La última prueba, la que pretendía despejar al candidato idóneo de los tres que quedábamos, no pudo realizarse debido a la noticia de la muerte de Elena. Esta llamada lo truncó todo a las puertas del final. Viendo mi estado, Barry tomó la decisión de postergar la prueba hasta al cabo de un mes, en diciembre. Puesto que los otros dos candidatos eran un inglés y un alemán, fijó en París el centro geométrico para el encuentro. Estuvimos de acuerdo.

¿Por qué le mentí a Elena? ¿Cómo llegué a hacer las cosas tan mal? Mi silencio farisaico era una medida cautelar. Quería evitar un conflicto innecesario, una dolorosa crisis. Me dije que si conseguía el puesto haría frente al vendaval, pero entonces yo me sentiría mucho más fuerte en mi posición. Me había convencido a mí mismo de que en realidad no la quería, ni la necesitaba, incluso de que sería mucho más feliz lejos de ella.

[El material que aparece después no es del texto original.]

-- ==== Sys2Proof/Laws/Exec.lean ====
section
/-! SUPPORT. What each operation and each step can answer, said once: the provers cite these and need not unfold the
meanings. -/

namespace Sys2Proof.Machine

/-- The frame BUILD writes, at the default parameters. -/
theorem buildCommand_length (P : Params) (a c p : Byte) : (buildCommand P a c p).length = 5 := rfl

theorem execNop_next {s t : State} (h : execNop s = .next t) : t = s := by
  cases h
  rfl

theorem execBuild_next {a c p : Byte} {s t : State} (h : execBuild a c p s = .next t) :
    t = { s with txbuf := s.txbuf.storeList 0 (buildCommand Config.params a c p), txptr := 0 } := by
  cases h
  rfl

theorem execTxpop_next {s t : State} (h : execTxpop s = .next t) :
    (s.txptr.toNat < 5 ∧
      t = { s with
        txd := s.txByte s.txptr.toNat
        txwire := s.txwire ++ [s.txByte s.txptr.toNat]
        txptr := s.txptr + 1 }) ∨
    (5 ≤ s.txptr.toNat ∧ t = s) := by
  unfold execTxpop at h
  split at h
  · rename_i hp
    cases h
    exact .inl ⟨hp, rfl⟩
  · rename_i hp
    cases h
    exact .inr ⟨Nat.le_of_not_lt hp, rfl⟩

theorem execTxclr_next {s t : State} (h : execTxclr s = .next t) : t = { s with txptr := 5 } := by
  cases h
  rfl

theorem execRxpush_next {b : Byte} {s t : State} (h : execRxpush b s = .next t) :
    (s.rxcnt.toNat < 10 ∧
      t = { s with
        rxbuf := s.rxbuf.store s.rxcnt.toNat b
        pushes := s.pushes + 1
        rxcnt := s.rxcnt + 1 }) ∨
    (10 ≤ s.rxcnt.toNat ∧ t = { s with rxOvf := true }) := by
  unfold execRxpush at h
  split at h
  · rename_i hc
    cases h
    exact .inl ⟨hc, rfl⟩
  · rename_i hc
    cases h
    exact .inr ⟨Nat.le_of_not_lt hc, rfl⟩

theorem execRxclr_next {s t : State} (h : execRxclr s = .next t) :
    t = { s with rxcnt := 0, rxOvf := false, result := 0 } := by
  cases h
  rfl

theorem execParse_next {s t : State} (h : execParse s = .next t) :
    (s.rxcnt.toNat < 10 ∧ t = s.reject resultTooShort) ∨
    (10 ≤ s.rxcnt.toNat ∧ badHeader Config.params s.rxFrame = true ∧ t = s.reject resultMalformed) ∨
    (10 ≤ s.rxcnt.toNat ∧ badHeader Config.params s.rxFrame = false ∧ badChecksum Config.params s.rxFrame = true ∧
      t = s.reject resultCkMismatch) ∨
    (10 ≤ s.rxcnt.toNat ∧ badHeader Config.params s.rxFrame = false ∧ badChecksum Config.params s.rxFrame = false ∧
      t = s.accept (decodeReading Config.params s.pushes s.rxFrame)) := by
  unfold execParse at h
  split at h
  · rename_i hc
    cases h
    exact .inl ⟨hc, rfl⟩
  rename_i hc
  have hc : 10 ≤ s.rxcnt.toNat := Nat.le_of_not_lt hc
  split at h
  · rename_i hh
    cases h
    exact .inr (.inl ⟨hc, hh, rfl⟩)
  rename_i hh
  have hh := Bool.eq_false_iff.2 hh
  split at h
  · rename_i hk
    cases h
    exact .inr (.inr (.inl ⟨hc, hh, hk, rfl⟩))
  · rename_i hk
    cases h
    exact .inr (.inr (.inr ⟨hc, hh, Bool.eq_false_iff.2 hk, rfl⟩))

/-- The bytes of a whole frame in the buffer. -/
theorem State.frameByte_rxFrame (s : State) {off : Nat} (h : off < 10) : frameByte s.rxFrame off = s.rxByte off := by
  have hlen : off < Config.params.respLen := h
  simp [frameByte, rxFrame, List.getD, hlen]

/-- What a step can do: nothing presented, a reset event, an illegal word, or one operation. -/
theorem step_next {s t : State} (h : step s = .next t) :
    (s.pending = [] ∧ t = s) ∨
    (∃ rest, s.pending = .reset :: rest ∧ t = (s.withPending rest).resetEvent) ∨
    (∃ w e rest, s.pending = .command w :: rest ∧ decode w = .error e ∧ t = (s.withPending rest).illegalCommand) ∨
    (∃ w i rest, s.pending = .command w :: rest ∧ decode w = .ok i ∧ exec i (s.withPending rest) = .next t) := by
  unfold step at h
  split at h
  · rename_i hp
    cases h
    exact .inl ⟨hp, rfl⟩
  · rename_i rest hp
    cases h
    exact .inr (.inl ⟨rest, hp, rfl⟩)
  · rename_i w rest hp
    split at h
    · rename_i i hd
      exact .inr (.inr (.inr ⟨w, i, rest, hp, hd, h⟩))
    · rename_i e hd
      cases h
      exact .inr (.inr (.inl ⟨w, e, rest, hp, hd, rfl⟩))

end Sys2Proof.Machine
end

I don't see the smoking gun. Cuando regresé precipitadamente a Madrid, descubrí aterrado que sí había revólver humeante; yo lo empuñaba, y yo había apretado el gatillo.

4

Sus guisos la habían sobrevivido y durante los primeros días me sirvieron de alimento. Los cajones del congelador estaban llenos. Era tan ordenada y meticulosa que en cada fiambrera adhería una etiqueta manuscrita:

BONITO ESCABECHADO

(3 raciones)

11-10-92

Era puntillosa y lo fechaba todo: fotografías, libros que compraba… Las fechas estuvieron siempre presentes en su vida. Cuando se acabaron sus guisos y pasé a consumir filetes de ternera hormonada envasados al vacío en bandejas de poliestileno, mi madre se presentó con varias cazuelas de comida casera.

– ¡Dios mío, cómo está la casa!

Iba de aquí para allá recogiéndolo todo, sacudiendo la funda del sillón y metiendo ropa sucia en la lavadora. Estas faenas contribuían a su bienestar. Hacía mucho tiempo que no le daba la oportunidad de sentirse tan madre.